Jan 8, 2016 – By Thierry Haensenberger, Senior Vice President, EMEA
Implementation of the reporting requirements of the Foreign Account Tax Compliance Act (FATCA) in 2015 was marked by postponed deadlines and the late publication of report submission formats in many countries. Further changes and uncertainty are likely, but this does not mean financial firms have to put off their plans to adopt a strategic reporting solution for FATCA and the related Common Reporting Standard (CRS)/Automatic Exchange of Information (AEI) in 2016.
The FATCA reporting burden will increase significantly this year, as the scope of reportable accounts is expanded to include those opened by US people and entities before July 2014. This will be followed by an even greater increase in the number of reportable accounts in 2017, when CRS reporting begins.

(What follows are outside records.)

/-- ENTRY_ABANDONED (R520, R521): the limit is reached. Past step 4 the entry goes ahead. -/
def execEntryAbandoned (s : State) : Out :=
  match s.pwr.entry with
  | none => .next s
  | some e =>
    if e.target < 2 then .next s
    else if e.completed then .next (clockStop s e)
    else
      let m := entryMissing s
      let s := entryReply (setPwr s { s.pwr with entry := none, wakePend := false }) e 0x0E
      .next (raise (trimQuiet s) 2 0x02 e.target m)

/-! ### The standby domain (R527, R560 to R565) -/

/-- The rails have gone with RAIL_EN: the Dome supply is invalid. -/
def railsGone (s : State) : State :=
  let s := { s with rst := { s.rst with domeValid := false } }
  if bit s.rst.asserted 0 then s else assertSrc s 0 0 none

/-- OFF_WAKE (R527): RAIL_EN asserts and a cold episode begins. -/
def execOffWake (s : State) : Out :=
  if s.pwr.state = 4 ∧ s.pwr.vstby ∧ ¬ s.pwr.railEn then
    let s := railsGone s
    .next (setPwr s { s.pwr with state := 0, railEn := true, shutHold := false })
  else .next s

/-- THERMAL_SHUTDOWN (R565). -/
def execThermalShutdown (s : State) : Out :=
  if s.rst.domeValid ∧ s.pwr.railEn then
    .next (setPwr (setFlag s Csr.AON_STBY 0 true) { s.pwr with railEn := false, shutHold := true })
  else .next s

/-- RAIL_EN_RELEASE (R562, R565): VSTBY has become valid, or the sensors have cooled. -/
def execRailEnRelease (s : State) : Out :=
  if s.pwr.railEn ∨ s.pwr.state = 4 then .next s
  else
    let s := railsGone s
    .next (setPwr s { s.pwr with railEn := true, shutHold := false, vstby := true })

/-- VSTBY_LOSS (R560). -/
def execVstbyLoss (s : State) : Out :=
  let s := wr (railsGone s) Csr.AON_STBY 0
  .next (setPwr s { s.pwr with vstby := false, railEn := false, shutHold := false, state := 0 })

/-! ### SMBus (R569) -/

/-- PWR_MEAS as it reads. -/
def pwrMeas (s : State) : Nat := s.pwr.sensor <<< 24 + s.pwr.tj <<< 16 + s.pwr.fast

/-- R414: FT_HEALTH as it reads: DEGRADED, and the frames whose map code is RETIRED. -/
def ftHealth (s : State) : Nat :=
  setBits (rd s Csr.FT_HEALTH) 22 0 (s.frameMap.filter (fun f => decide (f.2 = 2))).length

/-- The SMBus packet error code: CRC-8 with polynomial x⁸ + x² + x + 1. PRESUMED from the SMBus specification. -/
def pecBit (c : Nat) : Nat := if 128 ≤ c then (2 * c) % 256 ^^^ 0x07 else 2 * c

def pec (bs : Bytes) : Nat :=
  bs.foldl (fun c b => pecBit (pecBit (pecBit (pecBit (pecBit (pecBit (pecBit (pecBit (c ^^^ b.toNat))))))))) 0

/-- SMBUS_BLOCK_READ (R569): what the bus carries is kept; a command code that is not served leaves nothing. -/
def execSmbusBlockRead (code : Byte) (s : State) : Out :=
  if s.rst.domeValid ∧ awake s ∧ code = 0x10 then
    let a := fld s Csr.AON_SMB_ADDR 6 0
    let d := toLE (pwrStat s) 4 ++ toLE (pwrMeas s) 4 ++ toLE (rd s Csr.RST_CAUSE) 4 ++ toLE (rd s Csr.BOOT_STAT) 4
      ++ toLE (ftHealth s) 4
    let p := pec (toLE (2 * a) 1 ++ [code] ++ toLE (2 * a + 1) 1 ++ [20] ++ d)
    .next (setPwr s { s.pwr with smbus := 20 :: d ++ [BitVec.ofNat 8 p] })
  else .next (setPwr s { s.pwr with smbus := [] })

end Sys2Proof.Machine
end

Firms realize they will struggle to manage these increases in reporting if they continue to use the fragile, semi-automated systems that got them through the first round of FATCA reporting in 2015. However, the situation is complicated by the likelihood that changes will be made to FATCA report formats in some countries and by the uncertainty surrounding the formats that will be mandated for CRS.
With this in mind, some firms may be tempted to postpone their plans to migrate to a strategic reporting solution until the requirements have reached a ‘steady state’. This would be a big mistake as it would reduce the amount of time they have to implement the requirements, leaving them exposed to the possibility of missing a reporting deadline. This approach also overlooks the fact that regulators will always tweak and change their reporting requirements, even after they have been implemented.
To ensure they are fully prepared for increased reporting in 2016 and 2017, firms should not delay their adoption of a strategic solution for FATCA and CRS. Instead, they should focus on ensuring that the solution they implement is highly flexible and can adapt quickly to the regulatory changes that are to come.
Many firms encounter serious difficulties because the reporting tools they use do not allow them to implement regulatory changes without undertaking a complete software update, including full regression testing. This is a long and complicated process. It unnecessarily impacts all users of the tool and runs the risk of breaking the valid logic that has already been built within the tool, especially that which is being used in countries where the FATCA and CRS requirements have not changed.
The best way to avoid these issues and to manage both FATCA and CRS is by using a strategic regulatory reporting platform that separates the regulatory functionality from the core platform functionality. This means that if there is a change to the FATCA or CRS reporting requirements in any country (such as the addition of a new field to a report template), the firm will be able to accommodate this quickly through a localized logic update without needing to spend time implementing a software update, which affects the entire platform across countries and regulations.
Due to the increase in reporting volumes and the likelihood of a period of intensive regulatory change and fine-tuning, firms cannot afford to put off their migration to a strategic solution for FATCA and CRS. By equipping themselves with a flexible regulatory reporting platform now, they can ensure they are prepared to address the continuing changes to the requirements, with the level of auditability mandated by regulators.